I assumed the bursts would be reliably spaced, so I used the scope to look through the traffic 5ms at a time, by repeatedly advancing the time delay and erasing the device again. The third burst contains a lot more commands than either of the first two. Its start is not reliable though. To read the C2 commands, the scope has to be set to 10us (microseconds) per division, giving 200us worth of samples in the window The third burst was not in the sample window the first time I looked for it, so I set the scope for 250us per division to try to see what had happened to it. On two successive erase operations, the third burst occurred at before 25ms and after 26ms into the erase operation. Given that I need to capture that burst in a 200us window, hope is starting to recede...
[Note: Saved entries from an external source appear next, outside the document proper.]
-- ==== Sys2Proof/Machine/Dispatch.lean ====
section
/-! DEFINITION. One arm for each instruction: a direct call of its meaning, or its rejection by name. -/

namespace Sys2Proof.Machine
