-- ==== Sys2Proof/Certificates/Slice0/Obligations.lean ====
section
/-! DEFINITION. The statements for the provers, in the order of the layers: words, turns, the S slot, the V slots, the other
slots, micro-operations, events and commands, then frames and invariants. -/

open Sys2Proof Sys2Proof.Machine

/-! ### Words -/

/-- One word of each family, written out field by field from R128 to R152 and R350, decodes to its instruction; a header with a
reserved bit and an all-ones bundle decode to none. -/
def Obligations.WordsDecode : Prop :=
  -- S: stop, OP 0x01 at 7:0, D at 13:8, A at 19:14, B at 25:20, TY at 35:32
  decodeTableWord 512 (2 ^ 0 + 2 ^ 10 + 2 ^ 32 * (0x01 + 2 ^ 8 * 5 + 2 ^ 14 * 6 + 2 ^ 20 * 7 + 2 ^ 32 * 3)) =
    some (.add .s64 5 6 7) ∧
  -- S with an immediate: TY at 23:20, CC at 27:24, IMM at 63:28
  decodeTableWord 512 (2 ^ 0 + 2 ^ 10 + 2 ^ 32 * (0x54 + 2 ^ 8 * 3 + 2 ^ 14 * 6 + 2 ^ 20 * 5 + 2 ^ 24 * 4 + 2 ^ 28 * 9)) =
    some (.cmpI .gt .n16 3 6 9) ∧
  -- V0 (class bit 15): OP, LGM at 15:8, PR at 19:16, D at 25:20, A at 31:26, B at 37:32, ETY at 48:44
  decodeTableWord 512 (2 ^ 1 + 2 ^ 10 + 2 ^ 15 + 2 ^ 96 * (0x01 + 2 ^ 8 * 255 + 2 ^ 16 * 2 + 2 ^ 20 * 9 + 2 ^ 26 * 33 + 2 ^ 32 * 4 + 2 ^ 44 * 9)) =
    some (.fadd { lgm := 255, pr := 2, d := 9, a := 33, ty := .f32 } 4) ∧
  -- MX (class bit 16): OP, IDX at 13:8
  decodeTableWord 512 (2 ^ 3 + 2 ^ 10 + 2 ^ 16 + 2 ^ 224 * (0x03 + 2 ^ 8 * 17)) = some (.mcall 17) ∧
  -- XF (class bit 17): OP, V at 13:8, IDX at 17:14
  decodeTableWord 512 (2 ^ 4 + 2 ^ 10 + 2 ^ 17 + 2 ^ 272 * (0x01 + 2 ^ 8 * 12 + 2 ^ 14 * 15)) = some (.trpush 12 15) ∧
  -- LD: OP, R at 13:8, H at 21:14, AG at 24:22, AGV at 25, ETY at 30:26, OFF at 42:31, LGM at 50:43
  decodeTableWord 512 (2 ^ 5 + 2 ^ 10 + 2 ^ 304 * (0x01 + 2 ^ 8 * 7 + 2 ^ 14 * 200 + 2 ^ 22 * 3 + 2 ^ 25 * 1 + 2 ^ 26 * 2 + 2 ^ 31 * 48 + 2 ^ 43 * 3)) =
    some (.ldSp { r := 7, h := 200, ag := 3, agv := true, ty := .s32, off := 48, lgm := 3 }) ∧
  -- ST (class bit 18): OP, A at 13:8, B at 19:14, ETY at 24:20, SC at 27:25, ORD at 29:28, VS at 30, OFF at 40:31, LGM at 48:41
  decodeTableWord 512 (2 ^ 6 + 2 ^ 10 + 2 ^ 18 + 2 ^ 360 * (0x10 + 2 ^ 8 * 10 + 2 ^ 14 * 11 + 2 ^ 20 * 3 + 2 ^ 25 * 4 + 2 ^ 28 * 2 + 2 ^ 31 * 1)) =
    some (.stG false 10 11 .s64 .pk .rel 1 0) ∧
  -- SY: OP at 5:0, QM at 11:6, SC at 14:12
  decodeTableWord 512 (2 ^ 8 + 2 ^ 10 + 2 ^ 464 * (0x01 + 2 ^ 6 * 3 + 2 ^ 12 * 4)) = some (.mark 3 .pk) ∧
  -- AD: OP at 5:0, LV at 7:6, KIND at 9:8, CNT at 15:10, BODY at 21:16
  decodeTableWord 512 (2 ^ 9 + 2 ^ 10 + 2 ^ 488 * (0x01 + 2 ^ 6 * 2 + 2 ^ 8 * 1 + 2 ^ 10 * 5 + 2 ^ 16 * 3)) =
    some (.lset 2 (.reg 5) 3 false false) ∧
  -- micro-word: MOP at 7:0, MA at 10:8, N16 at 40:25
  decodeTableWord 128 (0x01 + 2 ^ 8 * 4 + 2 ^ 25 * 16) = some (.aload 4 16) ∧
  -- work item: KIND at byte 0, the opcode at byte 4, the context at bytes 8 and 9, TAG at byte 96
  decodeTableWord 1024 (1 + 2 ^ 32 * 0x02 + 2 ^ 64 * 6 + 2 ^ 768 * 77) = some (.destroy 6 77) ∧
  decodeTableWord 512 (2 ^ 0 + 2 ^ 10 + 2 ^ 19 + 2 ^ 32 * (0x01 + 2 ^ 8 * 5)) = none ∧
  decodeTableWord 512 (2 ^ 512 - 1) = none

/-- R128 to R152, R350: the decoder reads back every well-formed instruction that a word encodes, with every operand. -/
def Obligations.DecodeEncode : Prop :=
  ∀ (i : Instr) (nbits w : Nat), i.wf = true → encode i = some (nbits, w) → decodeTableWord nbits w = some i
The GDS-2062 has a delayed trigger facility, where you can use the external trigger to delay the normal trigger by a fixed time, or number of events. Fantastic! Either facility would do! I could just delay the trigger by 24ms after the reset, and then the next rising edge on C2K would be the start of that burst. Delaying by time would obviously be of less and less use the further I got into the traffic, but I suspect (and hope!) all I want to know is at the start of the traffic. So, run a wire between the C2K line and the EXT TRIG connector (I don't have 3 scope leads)... select the delayed trigger. By time... it only goes up to 1.3ms! Useless! Hey, well, given the moving timing problem, the event-based delay might be better anyway. Just have to count the C2K strobes. Don't hold your breath. The delayed trigger doesn't seem to honour the 'Single shot' setting from the normal trigger. Yes, it triggers after the selected number of events, perfectly. Then it fires again, after that many more events occur. And again, and again... I think you get the picture. It doesn't work.

I'm going to drink some coffee now. I feel better after getting that off my chest. I might go back to my micro-based C2 program and see if those codes written to FPCTL really are the key. Alternatively, I might go back to my micro-based C2 snooping program and see if there's anything I can do to speed it up. I'm not really hopeful in that regard. The strobes arrive at 500ns intervals and last less than 100 nanoseconds. The micro has a 25MHz clock, and can execute some instructions in 1 clock cycle. The instruction to loop around checking a port bit executes in 3 or 5 cycles, so can't capture strobes reliably (3 cycles is 120ns). Using an interrupt is out - the ISR calling mechanism itself would use all the clock cycles available between clock strobes!

The only other alternative is to make some hardware to do the C2 snooping. Or buy a better oscilloscope. I think by now I've easily lost in time what those good, but so much more expensive scopes would have cost me. Coffee calls.